1. Perturb the jth component of θ̂ by a small amount h from both sides, i.e. θ̂_j + h and θ̂_j − h, while keeping other components of θ̂ unchanged; denote the resulting parameter vectors by θ̂^j+ and θ̂^j− respectively, and run the EM algorithm to obtain ζ̂(θ̂^j+) and ζ̂(θ̂^j−) accordingly.

2. Compute the jth row of the information matrix of θ by

   $$\frac{1}{2h}\left[E\left\{l_C^{\theta }({\widehat{\theta }}^{j+},\zeta ({\widehat{\theta }}^{j+}))|\mathbf{O},{\widehat{\theta }}^{j+},\widehat{\zeta }({\widehat{\theta }}^{j+})\right\}-E\left\{l_C^{\theta }({\widehat{\theta }}^{j-},\zeta ({\widehat{\theta }}^{j-}))|\mathbf{O},{\widehat{\theta }}^{j-},\widehat{\zeta }({\widehat{\theta }}^{j-})\right\}\right]$$

   where $l_C^{\theta }({\widehat{\theta }}^{j+},\zeta ({\widehat{\theta }}^{j+}))$ and $l_C^{\theta }({\widehat{\theta }}^{j-},\zeta ({\widehat{\theta }}^{j-}))$ denote the derivatives of the complete-data log likelihood l_C (θ, ζ) with respect to θ evaluated at (θ̂^j+, ζ( θ̂^j+)) and (θ̂^j−, ζ( θ̂^j−)) respectively.

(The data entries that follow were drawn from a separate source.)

/-- A write by core 0 (R401). A CWIN of 0 has no stated effect: the length is then a free value (log entry 10). -/
def tapWrite (s : State) (adr v : Nat) : State :=
  let w := s.warp
  if !domOn s 5 then s
  else if 0x40 ≤ adr ∧ adr ≤ 0x61 then
    let s := setWarp s { w with shadow := (List.range 34).map (fun n => if n = adr - 0x40 then v % 1024 else w.shadow.getD n 0) }
    if (signed 16 v < -512 ∨ 511 < signed 16 v) then progErr s 0x20 else s
  else if adr = 0xC0 then
    if v = 0 then
      let (x, s) := draw s
      setWarp s { s.warp with cwin := 1 + x % 65535 }
    else setWarp s { w with cwin := v }
  else if adr = 0xC1 then (if v % 2 = 1 then setWarp s { w with winRun := true } else s)
  else if adr = 0xC2 then (if v % 2 = 1 then setWarp s { w with swapPend := true } else s)
  else s

/-! ## Special registers (R399) -/

/-- MVS: the value of special register `n` of core `c`; none for an ILLEGAL access. HSIG is write-only: a read of it by
core 3 is a free value (log entry 10). -/
def specRead (s : State) (c n : Nat) (k : SkCore) : Option (BitVec 16 × State) :=
  match n with
  | 0 => some (k.sr, s)
  | 1 => some (BitVec.ofNat 16 k.lc, s)
  | 2 => some (BitVec.ofNat 16 k.ls, s)
  | 3 => some (BitVec.ofNat 16 k.le, s)
  | 4 => some (BitVec.ofNat 16 k.ipc, s)
  | 5 => some (k.isr, s)
  | 6 => some (k.ien.setWidth 16, s)
  | 7 => some (k.ipend.setWidth 16, s)
  | 8 => some (BitVec.ofNat 16 s.pick.count, s)
  | 9 => some (BitVec.ofNat 16 (min 0xFFFF (s.now - s.pick.began)), s)
  | 10 => some (BitVec.ofNat 16 c, s)
  | n =>
    if c ≠ 3 then none
    else if n = 11 then
      let (x, s) := draw s
      some (BitVec.ofNat 16 x, s)
    else if 16 ≤ n ∧ n ≤ 23 then some (BitVec.ofNat 16 (rd s (Reg.skeinMboxIn (n - 16))), s)
    else if 24 ≤ n ∧ n ≤ 31 then some (BitVec.ofNat 16 (rd s (Reg.skeinMboxOut (n - 24))), s)
    else none

/-- A write of core 3 to HSIG (R407). -/
def hsig (s : State) : State :=
  if flag s Reg.skeinMboxCtrl 29 then s
  else
    let s := setBit s Reg.skeinMboxCtrl 29
    if flag s Reg.skeinMboxCtrl 30 then sendMsix s (fld s Reg.skeinMboxCtrl 7 0) else s

/-- MSV: the core and the state after a write; none for an ILLEGAL access. -/
def specWrite (s : State) (c n : Nat) (v : BitVec 16) (k : SkCore) : Option (SkCore × State) :=
  match n with
  | 0 => some ({ k with sr := v &&& 0x3F }, s)
  | 1 => some ({ k with lc := v.toNat }, s)
  | 2 => some ({ k with ls := v.toNat }, s)
  | 3 => some ({ k with le := v.toNat }, s)
  | 4 => some ({ k with ipc := v.toNat }, s)
  | 5 => some ({ k with isr := v }, s)
  | 6 => some ({ k with ien := v.setWidth 8 }, s)
  | 7 => some ({ k with ipend := k.ipend &&& ~~~(v.setWidth 8) }, s)
  | n =>
    if c ≠ 3 then none
    else if n = 11 then some (k, hsig s)
    else if 24 ≤ n ∧ n ≤ 31 then some (k, setReg s (Reg.skeinMboxOut (n - 24)) v.toNat)
    else none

The derivation of $l_C^{\theta }(\theta ,\zeta )$ is straightforward and hence omitted here. For the perturbation size h, [2] suggested to use h = c/n, where c is a positive constant. We found that c = 0.15 would produce satisfactory results in all of our numerical studies.